theorem witness_OperationsEnterFlight :
    (∀ i ∈ [Instr.ld (tMem 4 (.uni 4) 4 0 1 false), .st (tMem 4 (.uni 4) 5 7 0 true), .ldl (tMem 4 (.vec 0 2) 6 0 3 false), .fence 6 7, .zfill (.uni 4) 7 2 false, .tlnch 15,
      .tcapt 15, .trst, .acmovToreg 32 34 true, .balloc 30 31 5 6, .bfree 30, .barvArrive 30 32 true, .barvNoarr 30 32, .barvDrop 30 0 false],
      Runs (tWith tGang) tGang i plainMod 0xFF ∧ ∃ r, issueRule (tWith tGang) tGang plainMod 0xFF i = some r) ∧ fwdKind (tWith tGang) tGang = 0 ∧
    (∀ i ∈ [Instr.fence 6 0, .fence 7 0, .psh 4 4, .psh 4 5, .psh 4 6, .pop 4 4, .pop 4 5, .pop 4 6, .clineWb (.uni 4) false, .clineWbi (.vec 0 6) false, .clineMem (.uni 4) true, .trstRel],
      Runs (tWith tGang) tGang i plainMod 0xFF) :=
  ⟨fun i hi => ⟨runs_all _ (by decide +kernel) i hi, some_all _ _ (by decide +kernel) i hi⟩, by decide +kernel, runs_all _ (by decide +kernel)⟩

/-- A load of the core scratchpad passes every check of its own. -/
theorem witness_scratchpad_load : Runs { tIss with gangs := [tAddr 0] } (tAddr 0) (.ld (tMem 8 (.uni 4) 4 0 1 false)) plainMod 0xFF := runs_of (by decide +kernel)

theorem witness_AtomicWordsEnterFlight :
    (∀ i ∈ [Instr.atomAdd tAtom, .atomMins tAtom, .atomMinn tAtom, .atomMaxs tAtom, .atomMaxn tAtom, .atomAnd tAtom, .atomOr tAtom, .atomXor tAtom, .atomExch tAtom,
      .atomCas tAtom, .atomFadd tAtom, .atomFmin tAtom, .atomFmax tAtom], Runs (tWith tGang) tGang i plainMod 0xFF ∧ ∃ r, atomCode i = some r) ∧
    Runs (tWith tGang) tGang (.redm 12 tAtom) plainMod 0xFF ∧ (((lanesOf 0xFF).map (fun l => l)).Pairwise (· < ·)) :=
  ⟨fun i hi => ⟨runs_all _ (by decide +kernel) i hi, some_all _ _ (by decide +kernel) i hi⟩, runs_of (by decide +kernel), by decide +kernel⟩

/-- The gang with a handle in k8 and record 2 as its own. -/
def tTile (wb : Bool) : State := { tWith (tK8 2) with recs := [tRec wb] }

theorem witness_EngineWordsEnterFlight :
    (∀ i ∈ [Instr.obld 8 24 0 false, .obld 8 24 3 true, .acmovTogl 8 34 true, .acmovTosp 8 34 false, .acmovFromsp 8 34, .tldw 14],
      Runs (tTile false) (tK8 2) i plainMod 0xFF ∧ ∃ r, engineRule (tTile false) (tK8 2) i = some r) ∧ fwdKind (tTile false) (tK8 2) = 0 ∧
    (Runs (tTile true) (tK8 2) (.wbld 8 28 1) plainMod 0xFF ∧ recLive (tTile true) (tK8 2) ((rdK (tK8 2) 8).toNat % 64) = some (tRec true)) ∧
    Runs (tTile false) (tK8 2) (.mma 40 false) plainMod 0xFF ∧
    (let c : CpyFields := { s := 6, addr := .vec 0 10, size := 2, ss := 0, ds := 1, h := 0 }
     let w := fun v => { tWith { tGang with k := [(0, v)] } with rings := [tRing], bars := [tBar] }
     let g := fun v => ({ tGang with k := [(0, v)] } : Gang)
     (∀ v ∈ [0, 5, tRingH], Runs (w v) (g v) (.cpy c) plainMod 0xFF) ∧ rdK (g 0) 0 = 0 ∧ (rdK (g 5) 0 ≠ 0 ∧ (rdK (g 5) 0).getLsbD 31 = false) ∧
       ((rdK (g tRingH) 0).getLsbD 31 = true ∧ ringLive (w tRingH) (g tRingH) (rdK (g tRingH) 0) = some tRing)) := by
  refine ⟨fun i hi => ⟨runs_all _ (by decide +kernel) i hi, some_all _ _ (by decide +kernel) i hi⟩, by decide +kernel, ⟨runs_of (by decide +kernel), by decide +kernel⟩,
    runs_of (by decide +kernel), fun v hv => runs_of ?_, by decide +kernel⟩
  simp only [List.mem_cons, List.not_mem_nil, or_false] at hv
  obtain rfl | rfl | rfl := hv <;> decide +kernel

/-- A fused gang whose packet's first word has forwarding kind `kind`; its one entry holds four bytes for each of eight lanes. -/
def tFused : Gang :=
  { tGang with side := { tGang.side with spl := true }, fwd := [{ b := 4, bytes := List.replicate 32 1 }] }

def tFwd (kind : BitVec 6) : State := { tWith tFused with cur := { (tWith tFused).cur with kinds := kind } }

theorem witness_ForwardedWords :
    tFused.fwd[0]? = some { b := 4, bytes := List.replicate 32 1 } ∧
    (∀ kind ∈ [1, 2], Runs (tFwd kind) tFused (.st (tMem 4 (.uni 4) 4 0 0 false)) plainMod 0xFF ∧ (fwdKind (tFwd kind) tFused = 1 ∨ fwdKind (tFwd kind) tFused = 2)) ∧
    (∀ l ∈ lanesOf 0xFF, (l + 1) * 4 ≤ (List.replicate 32 (1 : Byte)).length ) ∧
    (let s := { tFwd 1 with cur := { (tFwd 1).cur with lanes := 1 } }
     Runs s tFused (.st (tMem 4 (.uni 4) 4 0 0 false)) plainMod 1 ∧ fwdKind s tFused = 1 ∧ 0 < 4 ∧ (1#64).getLsbD (31 / 4) = false) ∧
    (∀ i ∈ [Instr.ld (tMem 4 (.uni 4) 4 0 0 false), .obld 8 24 0 false], Runs (tFwd 3) tFused i plainMod 0xFF) ∧ fwdKind (tFwd 3) tFused = 3 := by
  refine ⟨by decide +kernel, fun k hk => ?_, by decide +kernel, ⟨runs_of (by decide +kernel), by decide +kernel⟩, runs_all _ (by decide +kernel), by decide +kernel⟩
  simp only [List.mem_cons, List.not_mem_nil, or_false] at hk
  obtain rfl | rfl := hk
  · exact ⟨runs_of (by decide +kernel), .inl (by decide +kernel)⟩
  · exact ⟨runs_of (by decide +kernel), .inr (by decide +kernel)⟩

theorem witness_BlockingWords :
    (∀ i ∈ [Instr.obres 10 20 true, .acalloc 30 16, .ringCreate 40 42, .ringRel 40, .rawait 40 44, .acfree 8],
      Runs (tWith (tK8 2)) (tK8 2) i plainMod 0xFF ∧ ∃ b, waitRule (tWith (tK8 2)) (tK8 2) 0xFF i = some b) ∧
    waitRule (tWith (tK8 2)) (tK8 2) 0xFF (.acfree 8) ≠ some (.acfree 0 (tWith (tK8 2)).fresh) ∧
    (Runs (tWith tGang) tGang (.acfree 8) plainMod 0xFF ∧ (rdK tGang 8).setWidth 16 = 0#16) ∧
    (Runs (tTile false) (tK8 2) (.obrel 8) plainMod 0xFF ∧ recLive (tTile false) (tK8 2) ((rdK (tK8 2) 8).toNat % 64) = some (tRec false)) ∧
    (Runs (tWith tGang) tGang (.twset 8 true) plainMod 0xFF ∧ (arrayOf (tWith tGang) 0).holder = none ∧ (tWith tGang).gangs.any (twsetWaiting 0) = false) ∧
    (let held := fun h => { tWith tGang with arrays := [{ core := 0, holder := some h, max := false, win := 20, w := [], out := [], wpsn := [], opsn := [], hnd := false }] }
     Runs (held 3) tGang (.twset 8 true) plainMod 0xFF ∧ holdsArray (held 3) tGang = true ∧ Runs (held 7) tGang (.twset 8 false) plainMod 0xFF ∧
       holdsArray (held 7) tGang = false ∧ (arrayOf (held 7) 0).holder ≠ none) ∧
    (let s := { tWith (tK8 tRingH) with rings := [tRing] }
     Runs s (tK8 tRingH) (.rrel 8) plainMod 0xFF ∧ ringLive s (tK8 tRingH) (rdK (tK8 tRingH) 8) = some tRing ∧ tRing.core = 0 ∧
       tRing.obj = (rdK (tK8 tRingH) 8).toNat % 32) ∧
    (let s := { tWith (tK8 5) with bars := [tBar] }
     let s1 := { tWith (tK8 5) with bars := [{ tBar with phase := true }] }
     Runs s (tK8 5) (.bwait 8 9 6) plainMod 0xFF ∧ (barNamed s (rdK (tK8 5) 8) = some tBar ∧ tBar.phase = (rdK (tK8 5) 9).getLsbD 0) ∧
       Runs s1 (tK8 5) (.bwait 8 9 7) plainMod 0xFF ∧ (barNamed s1 (rdK (tK8 5) 8) = some { tBar with phase := true } ∧ true ≠ (rdK (tK8 5) 9).getLsbD 0 ∧ 3 ≤ tBar.scope) ∧
       Runs (tWith (tK8 6)) (tK8 6) (.bwait 8 9 0) plainMod 0xFF ∧ barNamed (tWith (tK8 6)) (rdK (tK8 6) 8) = none) := by
  exact ⟨fun i hi => ⟨runs_all _ (by decide +kernel) i hi, some_all _ _ (by decide +kernel) i hi⟩, by decide +kernel, ⟨runs_of (by decide +kernel), by decide +kernel⟩,
    ⟨runs_of (by decide +kernel), by decide +kernel⟩, ⟨runs_of (by decide +kernel), by decide +kernel⟩,
    ⟨runs_of (by decide +kernel), by decide +kernel, runs_of (by decide +kernel), by decide +kernel⟩, ⟨runs_of (by decide +kernel), by decide +kernel⟩,
    ⟨runs_of (by decide +kernel), by decide +kernel, runs_of (by decide +kernel), by decide +kernel, runs_of (by decide +kernel), by decide +kernel⟩⟩

/-- This package is logical id 5 of snapshot group 1, package 4 its other member; the context is captured. -/
def tMember (s : State) : State :=
  let e := fun lid => ({ lid := lid, phys := lid, st := .live, pdom := lid, sgrp := 1, epoch := 1 } : PodEntry)
  { s with pod := [e 4, e 5], fab := { s.fab with lid := 5, phys := 5, member := true }, ctxs := [{ programCtx with group := 1, right := true }] }

/-- Colour 0 in a state of a snapshot of group 1 that package `co` began. -/
def tCol (st : ColSt) (co : Nat) (s : State) : State :=
  { tMember s with col0 := { ColourRow.reset with st := st, snid := 77, group := 1, seq := 1, ever := true, inits := [(co, 77)], grp := 1 } }

theorem witness_SnapshotWords : Runs (tWith tGang) tGang (.snap 20 22 1) plainMod 0xFF ∧ (Runs (tWith tGang) tGang (.snapq 24 26 2 true) plainMod 0xFF ∧ gangMember (tWith tGang) tGang = false) ∧
    (Runs (tCol .capturing 4 (tWith tGang)) tGang (.snapq 24 26 2 true) plainMod 0xFF ∧ gangMember (tCol .capturing 4 (tWith tGang)) tGang = true ∧
      (colRow (tCol .capturing 4 (tWith tGang)) .c0).ever = true ∧ coordinatorOf (tCol .capturing 4 (tWith tGang)) .c0 ≠ (tCol .capturing 4 (tWith tGang)).fab.lid) ∧
    (Runs (tCol .capturing 5 (tWith tGang)) tGang (.snapq 24 26 2 true) plainMod 0xFF ∧ coordinatorOf (tCol .capturing 5 (tWith tGang)) .c0 = (tCol .capturing 5 (tWith tGang)).fab.lid) ∧
    (∀ co ∈ [4, 5], ledKnown (tCol .capturing co (tWith tGang)) .c0 = true) ∧
    (let s := tCol .capturing 4 (tWith tGang)
     let u := { s with col0 := { s.col0 with inits := [] } }
     Runs u tGang (.snapq 24 26 2 true) plainMod 0xFF ∧ gangMember u tGang = true ∧ (colRow u .c0).ever = true ∧ ledKnown u .c0 = false) :=
  ⟨runs_of (by decide +kernel), ⟨runs_of (by decide +kernel), by decide +kernel⟩, ⟨runs_of (by decide +kernel), by decide +kernel⟩, ⟨runs_of (by decide +kernel), by decide +kernel⟩,
    by decide +kernel, runs_of (by decide +kernel), by decide +kernel⟩

end Sys2Proof.Tests

namespace Sys2Proof.Tests

/-! ## Hypotheses met: waits and memory operations performed -/

/-- Operation 9 of gang 3, in all eight lanes. -/
def tOp (cls : OpCls) (kind : OpKind) (ps : List Piece) : Op :=
  { id := 9, gid := 3, core := 0, ctx := 1, blk := 2, cls := cls, kind := kind, lanes := 0xFF, pieces := ps, pre0 := false, pre1 := false, hnd := false, pc := programEntry }

/-- The program load with that operation alone in flight. -/
def tFly (o : Op) : State := { tBase with fresh := 20, ops := [o] }

theorem mem_base : Memory.wf tBase.mem = true := by decide +kernel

——

Write out exactly the lines above between the line with "s.fab with lid" and the line with "in flight. -/", inclusive, and nothing beyond them.

**Finished task**
  { s with pod := [e 4, e 5], fab := { s.fab with lid := 5, phys := 5, member := true }, ctxs := [{ programCtx with group := 1, right := true }] }

/-- Colour 0 in a state of a snapshot of group 1 that package `co` began. -/
def tCol (st : ColSt) (co : Nat) (s : State) : State :=
  { tMember s with col0 := { ColourRow.reset with st := st, snid := 77, group := 1, seq := 1, ever := true, inits := [(co, 77)], grp := 1 } }

theorem witness_SnapshotWords : Runs (tWith tGang) tGang (.snap 20 22 1) plainMod 0xFF ∧ (Runs (tWith tGang) tGang (.snapq 24 26 2 true) plainMod 0xFF ∧ gangMember (tWith tGang) tGang = false) ∧
    (Runs (tCol .capturing 4 (tWith tGang)) tGang (.snapq 24 26 2 true) plainMod 0xFF ∧ gangMember (tCol .capturing 4 (tWith tGang)) tGang = true ∧
      (colRow (tCol .capturing 4 (tWith tGang)) .c0).ever = true ∧ coordinatorOf (tCol .capturing 4 (tWith tGang)) .c0 ≠ (tCol .capturing 4 (tWith tGang)).fab.lid) ∧
    (Runs (tCol .capturing 5 (tWith tGang)) tGang (.snapq 24 26 2 true) plainMod 0xFF ∧ coordinatorOf (tCol .capturing 5 (tWith tGang)) .c0 = (tCol .capturing 5 (tWith tGang)).fab.lid) ∧
    (∀ co ∈ [4, 5], ledKnown (tCol .capturing co (tWith tGang)) .c0 = true) ∧
    (let s := tCol .capturing 4 (tWith tGang)
     let u := { s with col0 := { s.col0 with inits := [] } }
     Runs u tGang (.snapq 24 26 2 true) plainMod 0xFF ∧ gangMember u tGang = true ∧ (colRow u .c0).ever = true ∧ ledKnown u .c0 = false) :=
  ⟨runs_of (by decide +kernel), ⟨runs_of (by decide +kernel), by decide +kernel⟩, ⟨runs_of (by decide +kernel), by decide +kernel⟩, ⟨runs_of (by decide +kernel), by decide +kernel⟩,
    by decide +kernel, runs_of (by decide +kernel), by decide +kernel⟩

end Sys2Proof.Tests

namespace Sys2Proof.Tests

/-! ## Hypotheses met: waits and memory operations performed -/

/-- Operation 9 of gang 3, in all eight lanes. -/
def tOp (cls : OpCls) (kind : OpKind) (ps : List Piece) : Op :=
  { id := 9, gid := 3, core := 0, ctx := 1, blk := 2, cls := cls, kind := kind, lanes := 0xFF, pieces := ps, pre0 := false, pre1 := false, hnd := false, pc := programEntry }

/-- The program load with that operation alone in flight. -/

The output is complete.